Auteur: | 17 november 2010

Met geo-informatie, informatie over locatie, kun je van alles. Je mobieltje kan jou hierdoor precies laten zien welke restaurants in de buurt zijn en verdwalen is er ook niet meer bij. Engelse onderzoekers komen nu met nog een toepassing: de verspreiding van besmettelijke ziekten volgen.

De meeste mobiele telefoons zijn er tegenwoordig mee uitgerust: een sensor die registreert waar je je op dat moment bevindt. Deze geoinformatie is heel bruikbaar, bijvoorbeeld om een route uit te stippelen (met navigatiesoftware) of informatie op te zoeken over de buurt waar je je bevindt.

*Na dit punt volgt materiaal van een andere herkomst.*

/-! ## The launch record (R73, R74) -/

/-- Bytes hi:lo of a record. -/
def byteF (v hi lo : Nat) : Nat := bits v (8 * hi + 7) (8 * lo)

def roleCount (r : Nat) : Nat := r % 256
def roleBlocks (r : Nat) : Nat := bits r 9 8
def roleSliced (r : Nat) : Bool := bits r 10 10 == 1
def roleOff (r : Nat) : Nat := bits r 31 16

/-- The record's fields, from its 128 bytes as one number. -/
def parseLaunch (v : Nat) : Launch :=
  { entry := byteF v 7 0, aentry := byteF v 15 8, root := byteF v 23 16, asid := byteF v 25 24,
    mode := byteF v 26 26 % 4, exhaust := byteF v 26 26 / 4 % 2 == 1, prio := byteF v 27 27 % 8,
    energy := byteF v 28 28 % 8, groups := byteF v 29 29, msiv := byteF v 30 30,
    depon := byteF v 31 31 % 2 == 1, deptrig := byteF v 31 31 / 2 % 2 == 1, teams := byteF v 35 32,
    gridid := byteF v 39 36, tag := byteF v 43 40, deptag := byteF v 47 44, tmem := byteF v 51 48,
    steerlen := byteF v 55 52, steeraddr := byteF v 63 56, args := byteF v 71 64, doneaddr := byteF v 79 72,
    roles := (List.range 4).map (fun n => byteF v (83 + 4 * n) (80 + 4 * n)),
    qdepth := (List.range 6).map (fun n => byteF v (96 + n) (96 + n)), qslipi := byteF v 102 102 }

/-- Reserved fields and bits are 0, and MAGIC is exact. -/
def launchShape (v : Nat) : Bool :=
  byteF v 115 112 == 0x4C523950 && byteF v 26 26 / 8 == 0 && byteF v 27 27 / 8 == 0 && byteF v 28 28 / 8 == 0 &&
    byteF v 31 31 / 4 == 0 && byteF v 111 103 == 0 && byteF v 127 116 == 0 &&
    (List.range 4).all (fun n => bits (byteF v (83 + 4 * n) (80 + 4 * n)) 15 11 == 0)

/-! ## Roles and storage (R74, R81, R82) -/

/-- The role of group j. -/
def roleIn : List Nat → Nat → Nat → Nat
  | [], _, n => n
  | r :: t, j, n => if j < roleCount r then n else roleIn t (j - roleCount r) (n + 1)
def Launch.roleOf (l : Launch) (j : Nat) : Nat := roleIn l.roles j 0
def Launch.role (l : Launch) (j : Nat) : Nat := l.roles.getD (l.roleOf j) 0

def Launch.oqSum (l : Launch) : Nat := (l.qdepth.take 4).foldl (· + ·) 0
/-- Queue storage of a sliced group (R81). -/
def Launch.queueBytes (l : Launch) : Nat :=
  (528 * l.oqSum + 512 * (l.qdepth.getD 4 0 + l.qdepth.getD 5 0) + 1023) / 1024 * 1024
def Launch.storage (l : Launch) : Nat :=
  ((List.range l.groups).filter (fun j => roleSliced (l.role j))).length * l.queueBytes

def energyWeight (c : Nat) : Nat := [1, 2, 3, 4, 6, 8, 12, 16].getD c 0
def Launch.weight (l : Launch) : Nat := energyWeight l.energy

/-! ## Admission (R80) -/

/-- Groups in partition p among the used slots. -/
def inPart (used : List Nat) (p : Nat) : Nat := (used.filter (fun x => x / 4 == p)).length

/-- The partition of a quadrant that holds the fewest groups, ties to the lower; and its lowest free slot. -/
def slotFor (used : List Nat) (q : Nat) : Option Nat :=
  let p := [4 * q + 1, 4 * q + 2, 4 * q + 3].foldl (fun b p => if inPart used p < inPart used b then p else b) (4 * q)
  ([0, 1, 2, 3].map (4 * p + ·)).find? (fun x => !used.contains x)

/-- Slots for groups j, j + 1, …, whose blocks come from `free` (blocks left in each partition). -/
def placeAll (l : Launch) (used : List Nat) (free : Nat → Nat) : Nat → Nat → Option (List Nat)
  | _, 0 => some []
  | j, n + 1 =>
    match slotFor used (j % 4) with
    | none => none
    | some x =>
      let b := roleBlocks (l.role j)
      if free (x / 4) < b then none
      else
        match placeAll l (x :: used) (fun p => if p = x / 4 then free p - b else free p) (j + 1) n with
        | some t => some (x :: t)
        | none => none

/-- CBUDGET of a core (R83). -/
def State.cbudget (s : State) (ck : Nat) : Nat := s.host.cbudget.get 96 ck

/-- Teams whose memory is on a core. -/
def State.teamsOn (s : State) (ck : Nat) : List Team :=
  (s.teams.cells.filter (fun c => c.2.live && !c.2.out && coreKey c.2.die c.2.core == ck)).map (·.2)

/-- Team memory in use on a core: TMEM and queue storage of its teams. -/
def State.tmemUsed (s : State) (ck : Nat) : Nat :=
  (s.teamsOn ck).foldl (fun n t => n + (s.grid t.grid).launch.tmem) 0 +
    ((s.groups.cells.filter (fun c => c.2.status != .gone && c.2.coreKey == ck && c.2.sliced &&
        !(s.team c.2.teamKey).out)).foldl (fun n c => n + (s.grid c.2.grid).launch.queueBytes) 0)

/-- The slots that a team of the launch would take on a core, if the core admits it. -/
def State.admits (s : State) (l : Launch) (die core : Nat) : Option (List Nat) :=
  let ck := coreKey die core
  let res := s.resident ck
  let energy := res.foldl (fun n k => n + (s.gridOf k).launch.weight) 0
  if 262144 < s.tmemUsed ck + l.tmem + l.storage || s.cbudget ck < energy + l.groups * l.weight then none
  else placeAll l (res.map (fun k => (s.group k).slot)) (fun p => s.poolFree (ck * 16 + p)) 0 l.groups

/-- The largest CBUDGET of the package's 8 × 256 cores. -/
def State.maxBudget (s : State) : Nat :=
  s.host.cbudget.cells.foldl (fun m c => max m c.2)
    (if s.host.cbudget.cells.length < 2048 then 96 else 0)

/-- A team fits an empty core (R77, 0x7). -/
def State.fitsEmpty (s : State) (l : Launch) : Bool :=
  l.tmem + l.storage ≤ 262144 && l.groups * l.weight ≤ s.maxBudget && (placeAll l [] (fun _ => 8) 0 l.groups).isSome

/-! ## Refusals (R77) -/

def State.launchCode (s : State) (v : Nat) : Nat :=
  let l := parseLaunch v
  let sliced := l.roles.any (fun r => roleCount r ≠ 0 && roleSliced r)
  if !launchShape v then 1
  else if l.mode = 3 || (l.mode ≠ 2 && (l.steerlen ≠ 0 || l.steeraddr ≠ 0)) || l.steeraddr % 2 ≠ 0 then 2
  else if l.groups < 1 || 16 < l.groups || (l.roles.map roleCount).foldl (· + ·) 0 ≠ l.groups ||
      l.roles.any (fun r => roleBlocks r == 3 || (roleCount r == 0 && r != 0)) then 3
  else if l.teams < 1 || 2 ^ 24 < l.teams then 4
  else if l.entry % 4 ≠ 0 || l.aentry % 4 ≠ 0 || l.root % 65536 ≠ 0 || 2 ^ 52 ≤ l.root || l.doneaddr % 16 ≠ 0 ||
      l.tmem % 1024 ≠ 0 || 262144 < l.tmem || (sliced == (l.aentry == 0)) then 5
  else if l.qdepth.any (fun d => d == 1 || 16 < d) || (sliced && l.oqSum = 0) ||
      (if l.oqSum = 0 then l.qslipi ≠ 0 else l.qslipi < 1 || l.oqSum < l.qslipi) then 6
  else if !s.fitsEmpty l then 7
  else if (l.tag ≠ 0 && s.grids.cells.any (fun c => c.2.inStore && c.2.launch.tag == l.tag)) || (l.deptrig && !l.depon) then 8
  else if l.msiv = 1 || l.msiv = 2 || 63 < l.msiv then 9
  else 0

/-! ## The store (R78, R79) -/

def State.storeUsed (s : State) : Nat := (s.grids.cells.filter (fun c => c.2.inStore)).length
def State.storeFull (s : State) : Bool := 4096 ≤ s.storeUsed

De meest bekende toepassing van geoinformatie is natuurlijk het maken van kaarten. Maar tegenwoordig wordt er veel meer mee gedaan, omdat de gegevens nauwkeuriger zijn en heel gemakkelijk zijn op te vragen. Hier zie je bijvoorbeeld een screenshot van Layar, een programma dat een extra laagje informatie laat zien over de lokatie waar jij je op dat moment bevindt.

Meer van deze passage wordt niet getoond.